Between the line containing "and x[5]. -/" and the line containing "reads 0xE0642804 (.lOr 3 4 5) = true ∧" lies a run of lines; give that run again exactly, with both of those lines, and nothing else from the entries below.

*** Opening TASK MATERIAL ***

-- ==== Sys2Proof/Tests/Slice0.lean ====
section
/-! SUPPORT. Small tests. Their expected values come from the spec: the words and the outcomes of 95_test_vectors.md (the
table rows of its section 2) and the examples of the rules named beside them. After them stand, for each statement with
hypotheses, a state and operands that meet all of them. -/

namespace Sys2Proof.Tests

open Machine

/-! ### Helpers -/

/-- The setting of the spec's vectors: ISR_VECTOR = 0x10000000, pc = 0x1000, and the bytes of its section 2.5. -/
def board : State where
  regs := resetRegisters
  pc := 0x1000#32
  sr := 0#32
  epc := 0#32
  esr := 0#32
  nmiPending := false
  mem := [(0x1FFC, 0x11), (0x1FFD, 0x22), (0x1FFE, 0x33), (0x1FFF, 0x44),
    (0x2000, 0x80), (0x2001, 0x81), (0x2002, 0xFE), (0x2003, 0x7F)]
  rst := false
  intr := false
  script := []
  platform := { defaultPlatform with isrVector := 0x10000000#32 }

/-- `s` with these registers written. -/
def holding (xs : List (Reg × Word)) (s : State) : State := xs.foldl (fun t x => t.setReg x.1 x.2) s

/-- The board with SR and registers as given, about to execute `word`. -/
def ready (word : Nat) (sr : Word) (xs : List (Reg × Word)) : State :=
  (holding xs { board with sr := sr }).withFetchWord 32 word

/-- The board with registers as given, and no instruction placed. -/
def plain (xs : List (Reg × Word)) : State := holding xs board

/-- `s` is followed by the state that `s` becomes with these registers, SR and pc. -/
def stepsTo (s : State) (xs : List (Reg × Word)) (sr pc : Word) : Bool :=
  match step s with
  | .next u => u == { holding xs s with sr := sr, pc := pc }
  | .fault _ => false
  | .refused _ => false

/-- `s` is followed by the state that `s` becomes by an exception entry: pc, EPC and ESR as given, SR = 0. -/
def entersAt (s : State) (pc epc esr : Word) : Bool :=
  match step s with
  | .next u => u == { s with sr := 0#32, pc := pc, epc := epc, esr := esr }
  | .fault _ => false
  | .refused _ => false

/-- As `stepsTo`, for an instruction that stores `bytes` from `a` up; the bytes are read back. -/
def storesTo (s : State) (a : Word) (bytes : List Byte) : Bool :=
  match step s with
  | .next u =>
    (u == { s with pc := s.pc + 4#32, mem := u.mem }) &&
      ((List.range bytes.length).map (fun k => u.memRead1 (a + BitVec.ofNat 32 k)) == bytes) &&
      (u.memRead1 (a - 1#32) == s.memRead1 (a - 1#32)) &&
      (u.memRead1 (a + BitVec.ofNat 32 bytes.length) == s.memRead1 (a + BitVec.ofNat 32 bytes.length))
  | .fault _ => false
  | .refused _ => false

/-- SR.F after each of six runs of a compare, each on its own values of x[4] and x[5]. -/
def flagsAfter (i : Instr) (pairs : List (Word × Word)) : List (Option Bool) :=
  pairs.map fun p =>
    match exec i (plain [(4, p.1), (5, p.2)]) with
    | .next u => some u.flagF
    | .fault _ => none
    | .refused _ => none

/-- The decoder reads this instruction from this word. -/
def reads (w : Word) (i : Instr) : Bool :=
  match decodeWord defaultEncoding w with
  | .ok j => i == j
  | .error _ => false

/-- The decoder reads no instruction from this word. -/
def rejects (w : Word) : Bool :=
  match decodeWord defaultEncoding w with
  | .ok _ => false
  | .error _ => true

/-! ### Decoding: a word of the spec for every instruction -/

theorem test_decode_arith :
    reads 0xE0642800 (.lAdd 3 4 5) = true ∧
    reads 0xE0642801 (.lAddc 3 4 5) = true ∧
    reads 0x9C648000 (.lAddi 3 4 0x8000) = true ∧
    reads 0xE0642803 (.lAnd 3 4 5) = true ∧
    reads 0xA4648000 (.lAndi 3 4 0x8000) = true ∧
    reads 0x18601234 (.lMovhi 3 0x1234) = true ∧
    reads 0xE0642804 (.lOr 3 4 5) = true ∧
    reads 0xA8648001 (.lOri 3 4 0x8001) = true ∧
    reads 0xE0642802 (.lSub 3 4 5) = true ∧
    reads 0xE0642805 (.lXor 3 4 5) = true ∧
    reads 0xAC647FFF (.lXori 3 4 0x7FFF) = true := by decide

theorem test_decode_shift :
    reads 0xE0642808 (.lSll 3 4 5) = true ∧
    reads 0xB8640020 (.lSlli 3 4 32) = true ∧
    reads 0xE0642A08 (.lSra 3 4 5) = true ∧
    reads 0xB864009F (.lSrai 3 4 31) = true ∧
    reads 0xE0642908 (.lSrl 3 4 5) = true ∧
    reads 0xB8640048 (.lSrli 3 4 8) = true ∧
    reads 0xE0642848 (.lSll 3 4 5) = true := by decide

theorem test_decode_compare_register :
    reads 0xE4042800 (.lSfeq 4 5) = true ∧
    reads 0xE4242800 (.lSfne 4 5) = true ∧
    reads 0xE4442800 (.lSfgtu 4 5) = true ∧
    reads 0xE4642800 (.lSfgeu 4 5) = true ∧
    reads 0xE4842800 (.lSfltu 4 5) = true ∧
    reads 0xE4A42800 (.lSfleu 4 5) = true ∧
    reads 0xE5442800 (.lSfgts 4 5) = true ∧
    reads 0xE5642800 (.lSfges 4 5) = true ∧
    reads 0xE5842800 (.lSflts 4 5) = true ∧
    reads 0xE5A42800 (.lSfles 4 5) = true := by decide

theorem test_decode_compare_immediate :
    reads 0xBC040005 (.lSfeqi 4 5) = true ∧
    reads 0xBC240005 (.lSfnei 4 5) = true ∧
    reads 0xBC44FFFF (.lSfgtui 4 0xFFFF) = true ∧
    reads 0xBC640005 (.lSfgeui 4 5) = true ∧
    reads 0xBC84FFFF (.lSfltui 4 0xFFFF) = true ∧
    reads 0xBCA40005 (.lSfleui 4 5) = true ∧
    reads 0xBD440005 (.lSfgtsi 4 5) = true ∧
    reads 0xBD640005 (.lSfgesi 4 5) = true ∧
    reads 0xBD84FFFF (.lSfltsi 4 0xFFFF) = true ∧
    reads 0xBDA40005 (.lSflesi 4 5) = true := by decide

theorem test_decode_branch :
    reads 0x13FFFFFD (.lBf 0x3FFFFFD) = true ∧
    reads 0x10000004 (.lBf 4) = true ∧
    reads 0x0C000004 (.lBnf 4) = true ∧
    reads 0x02000000 (.lJ 0x2000000) = true ∧
    reads 0x04000010 (.lJal 16) = true ∧
    reads 0x48002800 (.lJalr 5) = true ∧
    reads 0x44004800 (.lJr 9) = true := by decide

theorem test_decode_loadStore :
    reads 0x90640003 (.lLbs 3 4 3) = true ∧
    reads 0x8C64FFFF (.lLbz 3 4 0xFFFF) = true ∧
    reads 0x98640002 (.lLhs 3 4 2) = true ∧
    reads 0x94640002 (.lLhz 3 4 2) = true ∧
    reads 0x88640000 (.lLws 3 4 0) = true ∧
    reads 0x8464FFFC (.lLwz 3 4 0xFFFC) = true ∧
    reads 0xDBE42FFF (.lSb 4 5 0xFFFF) = true ∧
    reads 0xDC042802 (.lSh 4 5 2) = true ∧
    reads 0xD6042800 (.lSw 4 5 0x8000) = true := by decide

theorem test_decode_system :
    reads 0xB4660001 (.lMfspr 3 6 1) = true ∧
    reads 0xC2202811 (.lMtspr 0 5 0x8811) = true ∧
    reads 0x54001234 (.lNop 0x1234) = true ∧
    reads 0x24000000 (.lRfe) = true ∧
    reads 0x20001234 (.lSys 0x1234) = true ∧
    reads 0x2100FFFF (.lTrap 0xFFFF) = true := by decide

/-- R118, and the illegal words of sections 2.2, 2.3, 2.6 and 2.7. -/
theorem test_decode_illegal :
    rejects 0xB86400C1 = true ∧ rejects 0xE0642B08 = true ∧ rejects 0xE4C42800 = true ∧ rejects 0xBDC40005 = true ∧
      rejects 0x20010000 = true ∧ rejects 0x15000000 = true ∧ rejects 0xFFFFFFFF = true ∧ rejects 0xE0642B06 = true := by
  decide

/-- R124: the canonical word of an instruction, and its bytes in memory order. -/
theorem test_encode_words :
    encodeWord defaultEncoding (.lAdd 3 4 5) = 0xE0642800 ∧ encodeWord defaultEncoding (.lSw 4 5 0xFFFC) = 0xD7E42FFC ∧
      encodeWord defaultEncoding (.lSrai 3 4 31) = 0xB864009F ∧ encode defaultEncoding (.lMtspr 0 5 0x8811) = [0xC2, 0x20, 0x28, 0x11] := by decide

*** Closing TASK MATERIAL ***

- **OUTPUT OF THE TASK**
/-- SR.F after each of six runs of a compare, each on its own values of x[4] and x[5]. -/
def flagsAfter (i : Instr) (pairs : List (Word × Word)) : List (Option Bool) :=
  pairs.map fun p =>
    match exec i (plain [(4, p.1), (5, p.2)]) with
    | .next u => some u.flagF
    | .fault _ => none
    | .refused _ => none

/-- The decoder reads this instruction from this word. -/
def reads (w : Word) (i : Instr) : Bool :=
  match decodeWord defaultEncoding w with
  | .ok j => i == j
  | .error _ => false

/-- The decoder reads no instruction from this word. -/
def rejects (w : Word) : Bool :=
  match decodeWord defaultEncoding w with
  | .ok _ => false
  | .error _ => true

/-! ### Decoding: a word of the spec for every instruction -/

theorem test_decode_arith :
    reads 0xE0642800 (.lAdd 3 4 5) = true ∧
    reads 0xE0642801 (.lAddc 3 4 5) = true ∧
    reads 0x9C648000 (.lAddi 3 4 0x8000) = true ∧
    reads 0xE0642803 (.lAnd 3 4 5) = true ∧
    reads 0xA4648000 (.lAndi 3 4 0x8000) = true ∧
    reads 0x18601234 (.lMovhi 3 0x1234) = true ∧
    reads 0xE0642804 (.lOr 3 4 5) = true ∧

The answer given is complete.